What is the most efficient way to make a matrix of lagged variables in R for an arbitrary variable (i.e. not a regular time series)
For example:
The method that works best for me
is to use the lag
function from the dplyr
package.
Example:
> require(dplyr)
> lag(1:10, 1)
[1] NA 1 2 3 4 5 6 7 8 9
> lag(1:10, 2)
[1] NA NA 1 2 3 4 5 6 7 8
The running
function in the gtools
package does more or less what you want:
> require("gtools")
> running(1:4, fun=I, width=3, allow.fewer=TRUE)
$`1:1`
[1] 1
$`1:2`
[1] 1 2
$`1:3`
[1] 1 2 3
$`2:4`
[1] 2 3 4
Use a proper class
for your objects; base R has ts
which has a lag()
function to operate on. Note that these ts
objects came from a time when 'delta' or 'frequency' where constant: monthly or quarterly data as in macroeconomic series.
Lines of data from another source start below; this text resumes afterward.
-- ==== Sys2Proof/Machine/Replies.lean ====
section
/-! DEFINITION. MEX's handling of a command (section 9): taking commands from the FIFO, the gate and the reply every
command goes through, and the report of STATUS_QUERY. -/

namespace Sys2Proof.Machine

/-! ## Taking commands and replying (R173, R174) -/

/-- MEX takes the command at the head of the FIFO when it is IDLE and the reply slot is empty (R173). -/
def State.mexTake (s : State) : State :=
  match s.mex.state, s.evu.replySlot, s.pli.fifo with
  | .idle, none, p :: rest =>
    { s with pli := { s.pli with fifo := rest },
             mex := { state := .executing p, commandsTaken := inc32 s.mex.commandsTaken } }
  | _, _, _ => s

/-- What a command's step leaves: the part, the result code and the reply data. -/
structure Answer where
  state  : State
  result : Result
  data   : List Byte

/-- A refusal, or an answer that changes nothing. -/
def State.answer (s : State) (r : Result) (data : List Byte) : Answer := { state := s, result := r, data := data }

/-- The payload of the command MEX executes (R173). -/
def State.executing (s : State) : List Byte :=
  match s.mex.state with
  | .executing p => p
  | .idle => []
  | .restarting => []

/-- Whether a command may take effect: MEX is executing it, and where it is a request at DTU no request of FIU waits
there (R9, R173, R175; log 4, log 12). -/
def State.mayExecute (s : State) (c : Command) : Bool :=
  (match s.mex.state with
    | .executing p => parseCommand p == some c
    | .idle => false
    | .restarting => false)
  && !(c.atDtu && s.fiu.state.waits)

/-- The reply of an answer: the tag of the command as received, its code, the result and the data (R174). -/
def Answer.reply (a : Answer) (tag code : Byte) : Reply := { tag := tag, code := code, result := a.result, data := a.data }

/-- The reply is placed in the reply slot, after the records the command raised, and MEX leaves EXECUTING (R173, R174). -/
def Answer.place (a : Answer) (tag code : Byte) (after : MexState) : State :=
  { a.state with evu := a.state.evu.placeReply (a.reply tag code), mex := { a.state.mex with state := after } }

/-- A management command's step: its body gives the effect and the answer, and the reply is placed (R173, R174). -/
def State.runCommand (s : State) (c : Command) (body : State → Answer) : Host.Outcome State Fault Refusal :=
  if s.mayExecute c then .next ((body s).place (byteAt s.executing 0) c.code .idle) else .next s

/-- A byte of the command payload, or one the manual does not state when the payload is too short for it (log 6). -/
def State.echoByte (s : State) (payload : List Byte) (i : Nat) : Byte :=
  payload.getD i (Config.freeByte (s.freeIndex + i))

/-- UNKNOWN_COMMAND (R174): a payload that names no command is refused with INVALID, its tag and code echoed. -/
def execUnknownCommand (payload : List Byte) (s : State) : Host.Outcome State Fault Refusal :=
  if s.mex.state = .executing payload ∧ parseCommand payload = none then
    .next ((({ s with freeIndex := s.freeIndex + 2 } : State).answer .invalid []).place
      (s.echoByte payload 0) (s.echoByte payload 1) .idle)
  else .next s

/-! ## The report of STATUS_QUERY (R184, R189) -/

/-- MEX's and PLI's part of the report. -/
def State.reportMex (s : State) : List Byte :=
  [s.mode.code, boolByte s.pages.airLoaded, boolByte s.pages.levelsLoaded, boolByte s.pages.timingLoaded,
    boolByte s.pages.memoryLoaded] ++ byte1 s.pli.fifo.length ++ byte2 s.pli.badFrames ++ byte2 s.pli.overflows
    ++ byte4 s.mex.commandsTaken

/-- DTU's part (R27). -/
def State.reportDtu (s : State) : List Byte :=
  byte2 s.tableSize ++ byte2 s.buckets ++ byte2 s.dtu.chained ++ byte2 s.dtu.freeList.length ++ byte2 s.dtu.maxChain
    ++ byte1 s.pages.memory.advice

/-- A head's part: link state, missed count, jam flag, then the counters in the order of R38 (R189). -/
def Head.report (v : Head) : List Byte :=
  [v.link.code] ++ byte1 v.missed ++ [boolByte v.jam]
    ++ [v.counters.linkError, v.counters.statuses, v.counters.notRunning, v.counters.unknownKind, v.counters.hopLimit,
        v.counters.length, v.counters.poolFull, v.counters.admitted, v.counters.late, v.counters.overrun].flatMap byte2

/-- HLI's part (R38), the urgent lane's length before the normal lane's (log 19). -/
def State.reportHli (s : State) : List Byte :=
  allHeads.flatMap (fun h => (s.head h).report) ++ byte2 s.intake.freeBlocks ++ byte2 s.poolSize
    ++ byte2 s.intake.urgentLane.length ++ byte2 s.intake.normalLane.length

/-- FIU's part: its counters, then its state (R70; log 19). -/
def State.reportFiu (s : State) : List Byte :=
  let c := s.fiu.counters
  [c.urgentTaken, c.normalTaken, c.unknown, c.integrityFailure, c.moved, c.stale, c.repeated, c.new, c.kindMismatch,
    c.acknowledgements, c.abandoned].flatMap byte4 ++ [s.fiu.state.code]

/-- SU's part (R133). -/
def State.reportSu (s : State) : List Byte :=
  byte4 s.su.clock ++ byte2OrFF s.su.sweep ++ byte2OrFF s.su.sweepTimer ++ byte2 s.su.missing
    ++ [s.su.sweepsStarted, s.su.sweepsCompleted, s.su.sweepsAbandoned, s.su.overlaps].flatMap byte4

/-- The number of held entries in a state. -/
def Hcq.countState (q : Hcq) (st : HeldState) : Nat := q.entries.countP (fun e => e.state == st)

/-- HCQ's part (R148). -/
def State.reportHcq (s : State) : List Byte :=
  let c := s.hcq.counters
  byte1 s.hcq.entries.length ++ byte1 (s.hcq.countState .waiting) ++ byte1 (s.hcq.countState .sent)
    ++ [s.hcq.nextNumber] ++ byte1 s.hcq.orders.length
    ++ [c.entered, c.attached, c.reverted, c.done, c.failedNoEcho, c.failedWithdrawn, c.expired].flatMap byte4

/-- EVU's counters in the order of R170. -/
def EvuCounters.report (c : EvuCounters) : List Byte :=
  [c.takenAlarm, c.takenFault, c.takenStatus, c.takenLevel, c.suppressed, c.classRaised, c.urgentClosings,
    c.droppedFault, c.droppedStatus, c.droppedLevel, c.contextsOpened,
    c.closedCount, c.closedGap, c.closedTransition, c.closedNotice, c.closedEviction, c.closedFlush, c.closedAlarm,
    c.closedUrgent, c.closedStop, c.summariesBuilt, c.summariesReplaced,
    c.sentAlarm, c.sentReply, c.sentSummary, c.sentFault, c.sentStatus, c.sentLevel].flatMap byte4

/-- EVU's part: its counters, then its queues, the summary slot, the open contexts and the timers (R170; log 19). -/
def State.reportEvu (s : State) : List Byte :=
  let e := s.evu
  e.counters.report ++ byte1 e.alarmQueue.length ++ byte1 e.faultQueue.length ++ byte1 e.faultLoss
    ++ byte1 e.statusQueue.length ++ byte1 e.statusLoss ++ byte1 e.levelQueue.length ++ byte1 e.levelLoss
    ++ [boolByte e.summarySlot.isSome] ++ byte1 e.contexts.length ++ byte2 e.flushTimer ++ byte2 e.summaryTimer

/-- The reply data of STATUS_QUERY, block by block in the order of R184. -/
def State.statusReport (s : State) : List Byte :=
  s.reportMex ++ s.reportDtu ++ s.reportHli ++ s.reportFiu ++ s.reportSu ++ s.reportHcq ++ s.reportEvu

end Sys2Proof.Machine
end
For irregular data such as (business-)daily, use the zoo or xts packages which can also deal (very well!) with lags. To go further from there, you can use packages like dynlm or dlm allow for dynamic regression models with lags.
The Task Views on Time Series, Econometrics, Finance all have further pointers.
You can achieve this using the built-in embed()
function, where its second 'dimension' argument is equivalent to what you've called 'lag':
x <- c(NA,NA,1,2,3,4)
embed(x,3)
## returns
[,1] [,2] [,3]
[1,] 1 NA NA
[2,] 2 1 NA
[3,] 3 2 1
[4,] 4 3 2
embed()
was discussed in a previous answer by Joshua Reich. (Note that I prepended x with NAs to replicate your desired output).
It's not particularly well-named but it is quite useful and powerful for operations involving sliding windows, such as rolling sums and moving averages.